Only the number is wanted: how many lines of these entries contain the word "registerWrite"?

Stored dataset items
——————————

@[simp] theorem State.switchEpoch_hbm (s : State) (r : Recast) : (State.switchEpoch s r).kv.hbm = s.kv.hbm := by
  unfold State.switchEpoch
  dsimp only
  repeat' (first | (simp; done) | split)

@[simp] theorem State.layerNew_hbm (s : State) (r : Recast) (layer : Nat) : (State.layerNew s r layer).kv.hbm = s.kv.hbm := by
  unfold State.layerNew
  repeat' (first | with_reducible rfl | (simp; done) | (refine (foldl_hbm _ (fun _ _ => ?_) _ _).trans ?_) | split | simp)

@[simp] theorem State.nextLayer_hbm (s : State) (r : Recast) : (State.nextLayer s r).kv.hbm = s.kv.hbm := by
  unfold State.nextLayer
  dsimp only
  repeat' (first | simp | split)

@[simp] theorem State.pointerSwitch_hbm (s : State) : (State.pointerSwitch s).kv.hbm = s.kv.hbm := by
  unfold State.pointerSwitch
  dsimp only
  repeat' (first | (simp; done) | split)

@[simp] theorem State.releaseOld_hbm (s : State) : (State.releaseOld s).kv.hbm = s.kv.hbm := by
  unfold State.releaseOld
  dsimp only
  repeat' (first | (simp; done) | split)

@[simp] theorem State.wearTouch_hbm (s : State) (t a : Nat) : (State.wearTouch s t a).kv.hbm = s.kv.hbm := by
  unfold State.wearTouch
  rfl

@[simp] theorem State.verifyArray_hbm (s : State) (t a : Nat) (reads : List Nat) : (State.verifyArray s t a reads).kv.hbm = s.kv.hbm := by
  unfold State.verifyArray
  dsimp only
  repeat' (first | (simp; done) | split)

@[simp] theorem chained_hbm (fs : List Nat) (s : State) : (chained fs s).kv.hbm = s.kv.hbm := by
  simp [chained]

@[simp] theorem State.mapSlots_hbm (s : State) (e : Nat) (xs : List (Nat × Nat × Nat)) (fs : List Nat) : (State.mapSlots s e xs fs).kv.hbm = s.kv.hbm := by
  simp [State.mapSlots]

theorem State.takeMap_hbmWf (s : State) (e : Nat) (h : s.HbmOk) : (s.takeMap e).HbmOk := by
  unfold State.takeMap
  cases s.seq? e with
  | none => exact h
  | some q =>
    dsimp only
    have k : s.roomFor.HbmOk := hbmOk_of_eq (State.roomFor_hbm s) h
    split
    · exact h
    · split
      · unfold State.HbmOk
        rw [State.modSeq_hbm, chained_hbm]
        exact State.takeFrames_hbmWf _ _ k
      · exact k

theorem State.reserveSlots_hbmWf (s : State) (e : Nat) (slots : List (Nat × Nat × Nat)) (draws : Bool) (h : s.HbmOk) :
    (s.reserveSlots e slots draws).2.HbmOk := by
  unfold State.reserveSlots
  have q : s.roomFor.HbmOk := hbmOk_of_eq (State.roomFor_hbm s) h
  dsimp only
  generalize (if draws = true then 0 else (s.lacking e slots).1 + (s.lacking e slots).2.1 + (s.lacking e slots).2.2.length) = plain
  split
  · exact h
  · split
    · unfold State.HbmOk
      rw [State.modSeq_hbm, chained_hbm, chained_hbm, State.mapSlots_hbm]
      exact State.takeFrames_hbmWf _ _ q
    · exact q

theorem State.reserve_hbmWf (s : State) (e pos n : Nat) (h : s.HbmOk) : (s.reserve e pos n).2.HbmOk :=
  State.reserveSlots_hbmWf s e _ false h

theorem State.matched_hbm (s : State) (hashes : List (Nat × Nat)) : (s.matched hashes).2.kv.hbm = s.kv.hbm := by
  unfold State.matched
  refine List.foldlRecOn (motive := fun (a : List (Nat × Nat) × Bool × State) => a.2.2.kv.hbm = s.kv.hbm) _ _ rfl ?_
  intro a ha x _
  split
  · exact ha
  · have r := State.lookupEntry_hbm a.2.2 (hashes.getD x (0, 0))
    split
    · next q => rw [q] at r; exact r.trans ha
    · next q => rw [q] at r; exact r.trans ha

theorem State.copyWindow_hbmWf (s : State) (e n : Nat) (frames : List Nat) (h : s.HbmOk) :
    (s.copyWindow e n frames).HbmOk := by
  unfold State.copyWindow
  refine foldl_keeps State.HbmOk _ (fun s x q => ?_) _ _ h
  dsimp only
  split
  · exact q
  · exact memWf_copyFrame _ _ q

——————————

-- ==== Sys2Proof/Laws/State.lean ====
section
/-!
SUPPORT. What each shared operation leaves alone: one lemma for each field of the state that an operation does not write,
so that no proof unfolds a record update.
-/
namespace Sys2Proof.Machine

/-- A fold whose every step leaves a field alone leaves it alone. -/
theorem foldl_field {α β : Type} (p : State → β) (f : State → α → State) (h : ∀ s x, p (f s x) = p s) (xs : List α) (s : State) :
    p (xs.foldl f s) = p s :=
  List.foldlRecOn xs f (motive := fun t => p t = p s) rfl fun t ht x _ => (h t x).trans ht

——————————

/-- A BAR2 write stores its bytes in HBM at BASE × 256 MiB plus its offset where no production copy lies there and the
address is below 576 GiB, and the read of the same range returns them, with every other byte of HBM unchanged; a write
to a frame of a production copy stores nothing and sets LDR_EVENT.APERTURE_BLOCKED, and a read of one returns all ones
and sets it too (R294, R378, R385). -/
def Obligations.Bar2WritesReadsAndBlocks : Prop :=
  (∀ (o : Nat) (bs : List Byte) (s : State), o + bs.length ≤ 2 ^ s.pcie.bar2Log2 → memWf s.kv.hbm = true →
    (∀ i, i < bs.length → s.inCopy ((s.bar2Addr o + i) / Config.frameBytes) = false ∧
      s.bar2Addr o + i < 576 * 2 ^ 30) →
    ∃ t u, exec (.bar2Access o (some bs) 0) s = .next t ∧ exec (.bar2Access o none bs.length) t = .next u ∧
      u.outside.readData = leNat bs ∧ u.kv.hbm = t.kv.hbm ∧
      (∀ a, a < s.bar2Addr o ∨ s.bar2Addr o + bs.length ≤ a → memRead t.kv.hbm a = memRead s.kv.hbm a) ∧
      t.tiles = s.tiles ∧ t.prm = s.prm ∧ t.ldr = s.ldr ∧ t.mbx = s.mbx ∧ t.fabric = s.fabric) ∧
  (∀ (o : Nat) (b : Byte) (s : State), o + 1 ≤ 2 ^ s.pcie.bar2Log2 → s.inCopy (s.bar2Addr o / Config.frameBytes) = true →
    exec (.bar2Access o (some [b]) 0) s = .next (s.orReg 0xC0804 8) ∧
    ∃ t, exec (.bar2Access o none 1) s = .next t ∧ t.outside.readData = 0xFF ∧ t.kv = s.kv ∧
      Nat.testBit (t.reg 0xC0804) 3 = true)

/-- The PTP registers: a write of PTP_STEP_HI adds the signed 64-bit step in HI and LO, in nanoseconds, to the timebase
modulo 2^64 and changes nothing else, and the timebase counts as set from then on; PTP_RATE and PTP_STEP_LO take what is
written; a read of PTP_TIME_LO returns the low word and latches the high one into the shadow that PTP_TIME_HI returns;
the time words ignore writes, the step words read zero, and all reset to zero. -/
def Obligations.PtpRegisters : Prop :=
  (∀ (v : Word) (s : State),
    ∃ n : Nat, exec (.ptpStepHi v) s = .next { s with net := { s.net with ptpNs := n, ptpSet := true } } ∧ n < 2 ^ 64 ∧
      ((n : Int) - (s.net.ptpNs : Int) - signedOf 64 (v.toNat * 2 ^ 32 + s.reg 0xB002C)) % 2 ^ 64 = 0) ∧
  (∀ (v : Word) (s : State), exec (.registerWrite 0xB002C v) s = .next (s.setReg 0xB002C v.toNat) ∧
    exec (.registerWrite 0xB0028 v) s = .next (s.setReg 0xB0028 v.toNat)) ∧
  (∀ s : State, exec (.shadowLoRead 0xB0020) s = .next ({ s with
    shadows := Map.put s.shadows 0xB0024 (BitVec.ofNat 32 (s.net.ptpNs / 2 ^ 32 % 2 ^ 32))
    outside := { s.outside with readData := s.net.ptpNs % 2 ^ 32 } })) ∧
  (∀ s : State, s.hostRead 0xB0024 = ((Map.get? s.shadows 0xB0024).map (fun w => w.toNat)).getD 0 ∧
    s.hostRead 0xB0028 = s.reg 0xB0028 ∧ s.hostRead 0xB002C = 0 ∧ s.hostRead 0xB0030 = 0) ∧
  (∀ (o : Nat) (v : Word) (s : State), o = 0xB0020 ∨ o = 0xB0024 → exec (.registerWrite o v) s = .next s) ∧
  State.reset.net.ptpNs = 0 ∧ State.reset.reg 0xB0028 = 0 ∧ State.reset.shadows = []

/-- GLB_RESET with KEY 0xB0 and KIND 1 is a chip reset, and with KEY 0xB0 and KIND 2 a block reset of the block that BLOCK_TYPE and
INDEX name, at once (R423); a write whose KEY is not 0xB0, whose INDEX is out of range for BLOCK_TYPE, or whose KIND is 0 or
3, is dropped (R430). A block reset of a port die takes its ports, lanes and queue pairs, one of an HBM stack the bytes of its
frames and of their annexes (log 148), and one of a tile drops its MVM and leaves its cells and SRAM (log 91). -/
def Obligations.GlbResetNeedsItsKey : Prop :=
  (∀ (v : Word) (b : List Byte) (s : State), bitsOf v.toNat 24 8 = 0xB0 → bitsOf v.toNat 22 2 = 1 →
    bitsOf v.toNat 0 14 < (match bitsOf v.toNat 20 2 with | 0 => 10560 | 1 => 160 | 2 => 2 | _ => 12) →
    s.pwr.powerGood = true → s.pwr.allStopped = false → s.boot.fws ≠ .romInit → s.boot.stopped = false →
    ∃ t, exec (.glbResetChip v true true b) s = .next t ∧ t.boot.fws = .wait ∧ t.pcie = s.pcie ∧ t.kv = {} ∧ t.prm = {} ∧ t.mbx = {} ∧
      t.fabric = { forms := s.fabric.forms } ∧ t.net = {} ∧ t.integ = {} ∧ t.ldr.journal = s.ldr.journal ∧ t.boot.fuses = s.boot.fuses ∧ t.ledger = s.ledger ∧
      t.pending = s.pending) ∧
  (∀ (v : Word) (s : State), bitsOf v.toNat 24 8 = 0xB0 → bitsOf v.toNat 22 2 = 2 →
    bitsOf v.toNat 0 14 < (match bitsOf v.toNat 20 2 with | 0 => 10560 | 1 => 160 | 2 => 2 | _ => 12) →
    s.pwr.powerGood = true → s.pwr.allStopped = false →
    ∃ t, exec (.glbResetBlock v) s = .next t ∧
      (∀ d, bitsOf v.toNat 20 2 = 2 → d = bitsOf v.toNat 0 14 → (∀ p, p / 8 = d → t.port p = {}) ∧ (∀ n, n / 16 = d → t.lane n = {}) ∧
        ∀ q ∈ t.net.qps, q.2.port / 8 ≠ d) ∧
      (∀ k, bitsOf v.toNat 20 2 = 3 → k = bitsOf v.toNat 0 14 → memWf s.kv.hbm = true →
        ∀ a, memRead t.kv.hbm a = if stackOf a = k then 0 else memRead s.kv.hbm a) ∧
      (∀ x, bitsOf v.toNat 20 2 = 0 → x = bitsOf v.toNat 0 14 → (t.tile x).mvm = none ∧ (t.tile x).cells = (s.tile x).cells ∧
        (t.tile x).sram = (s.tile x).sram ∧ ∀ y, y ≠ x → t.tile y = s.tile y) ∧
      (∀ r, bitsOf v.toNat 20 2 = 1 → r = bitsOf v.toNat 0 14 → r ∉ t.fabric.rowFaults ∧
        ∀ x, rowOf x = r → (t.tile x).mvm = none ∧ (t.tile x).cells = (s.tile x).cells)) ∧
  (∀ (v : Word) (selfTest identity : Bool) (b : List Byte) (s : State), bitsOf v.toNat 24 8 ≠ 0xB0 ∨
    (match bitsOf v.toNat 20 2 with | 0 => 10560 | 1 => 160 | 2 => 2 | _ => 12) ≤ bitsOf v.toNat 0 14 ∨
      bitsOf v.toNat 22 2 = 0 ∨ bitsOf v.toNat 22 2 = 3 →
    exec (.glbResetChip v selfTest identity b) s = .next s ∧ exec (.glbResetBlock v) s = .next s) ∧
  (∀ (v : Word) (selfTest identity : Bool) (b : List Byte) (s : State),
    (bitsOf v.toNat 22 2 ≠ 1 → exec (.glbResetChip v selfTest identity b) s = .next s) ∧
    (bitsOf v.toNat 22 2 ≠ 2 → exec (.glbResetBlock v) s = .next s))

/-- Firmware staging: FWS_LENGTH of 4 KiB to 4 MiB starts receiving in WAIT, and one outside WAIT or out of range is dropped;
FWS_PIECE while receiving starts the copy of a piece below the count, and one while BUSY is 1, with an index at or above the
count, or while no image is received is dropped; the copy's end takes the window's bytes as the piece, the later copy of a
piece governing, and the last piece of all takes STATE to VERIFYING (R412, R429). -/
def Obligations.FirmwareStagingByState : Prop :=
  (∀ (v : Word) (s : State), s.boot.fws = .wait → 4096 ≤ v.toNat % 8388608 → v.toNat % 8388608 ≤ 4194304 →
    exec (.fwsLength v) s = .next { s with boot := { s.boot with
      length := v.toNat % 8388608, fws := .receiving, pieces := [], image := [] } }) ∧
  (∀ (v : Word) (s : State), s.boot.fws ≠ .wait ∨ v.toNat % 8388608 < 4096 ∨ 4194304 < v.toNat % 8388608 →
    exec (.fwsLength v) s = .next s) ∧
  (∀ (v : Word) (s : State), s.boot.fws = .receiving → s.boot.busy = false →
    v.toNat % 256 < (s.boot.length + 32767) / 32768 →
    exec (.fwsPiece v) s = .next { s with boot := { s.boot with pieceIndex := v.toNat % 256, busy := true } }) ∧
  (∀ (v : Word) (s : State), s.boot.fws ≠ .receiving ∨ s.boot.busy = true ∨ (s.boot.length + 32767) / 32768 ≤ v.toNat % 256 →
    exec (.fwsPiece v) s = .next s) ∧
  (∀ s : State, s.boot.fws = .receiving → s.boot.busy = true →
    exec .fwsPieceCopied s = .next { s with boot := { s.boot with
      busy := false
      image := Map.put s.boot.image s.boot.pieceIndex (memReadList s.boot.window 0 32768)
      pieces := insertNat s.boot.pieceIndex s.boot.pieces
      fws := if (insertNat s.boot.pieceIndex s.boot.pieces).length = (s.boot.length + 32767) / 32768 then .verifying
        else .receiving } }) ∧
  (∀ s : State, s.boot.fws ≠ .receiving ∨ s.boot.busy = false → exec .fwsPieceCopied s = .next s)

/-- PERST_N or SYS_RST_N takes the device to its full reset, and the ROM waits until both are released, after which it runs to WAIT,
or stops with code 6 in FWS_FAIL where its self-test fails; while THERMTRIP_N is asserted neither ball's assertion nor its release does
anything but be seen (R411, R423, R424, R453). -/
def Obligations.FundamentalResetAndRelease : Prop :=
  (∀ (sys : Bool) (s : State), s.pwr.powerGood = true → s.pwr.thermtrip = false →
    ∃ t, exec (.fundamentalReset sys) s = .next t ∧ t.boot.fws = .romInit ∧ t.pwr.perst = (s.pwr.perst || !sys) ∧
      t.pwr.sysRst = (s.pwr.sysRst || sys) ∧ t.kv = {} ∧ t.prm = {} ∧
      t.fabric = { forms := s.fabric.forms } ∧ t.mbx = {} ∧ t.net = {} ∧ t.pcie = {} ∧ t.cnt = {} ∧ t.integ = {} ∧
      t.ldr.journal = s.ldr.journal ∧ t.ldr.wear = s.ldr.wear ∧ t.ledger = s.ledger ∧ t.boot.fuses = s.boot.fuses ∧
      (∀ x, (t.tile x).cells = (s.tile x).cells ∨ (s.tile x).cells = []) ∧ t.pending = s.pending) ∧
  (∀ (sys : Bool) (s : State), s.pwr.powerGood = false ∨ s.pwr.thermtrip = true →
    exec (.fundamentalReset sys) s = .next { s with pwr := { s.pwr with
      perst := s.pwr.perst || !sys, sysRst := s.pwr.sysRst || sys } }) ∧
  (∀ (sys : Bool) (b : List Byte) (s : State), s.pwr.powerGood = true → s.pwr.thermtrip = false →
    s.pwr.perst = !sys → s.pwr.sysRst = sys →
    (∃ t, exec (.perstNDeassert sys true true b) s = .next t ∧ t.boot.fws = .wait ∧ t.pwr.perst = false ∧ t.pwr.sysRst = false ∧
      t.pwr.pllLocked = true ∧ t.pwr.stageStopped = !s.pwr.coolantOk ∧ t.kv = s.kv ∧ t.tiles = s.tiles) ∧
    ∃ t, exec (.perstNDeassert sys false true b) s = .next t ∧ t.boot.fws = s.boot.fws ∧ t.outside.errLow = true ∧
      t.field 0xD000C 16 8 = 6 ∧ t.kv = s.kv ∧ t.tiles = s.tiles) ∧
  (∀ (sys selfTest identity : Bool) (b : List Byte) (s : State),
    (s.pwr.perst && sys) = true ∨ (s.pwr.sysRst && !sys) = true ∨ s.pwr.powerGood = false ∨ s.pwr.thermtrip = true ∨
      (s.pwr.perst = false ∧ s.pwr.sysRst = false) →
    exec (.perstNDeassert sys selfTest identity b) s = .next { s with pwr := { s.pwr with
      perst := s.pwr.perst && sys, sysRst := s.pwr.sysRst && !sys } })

——————————

* [OUTPUT] 3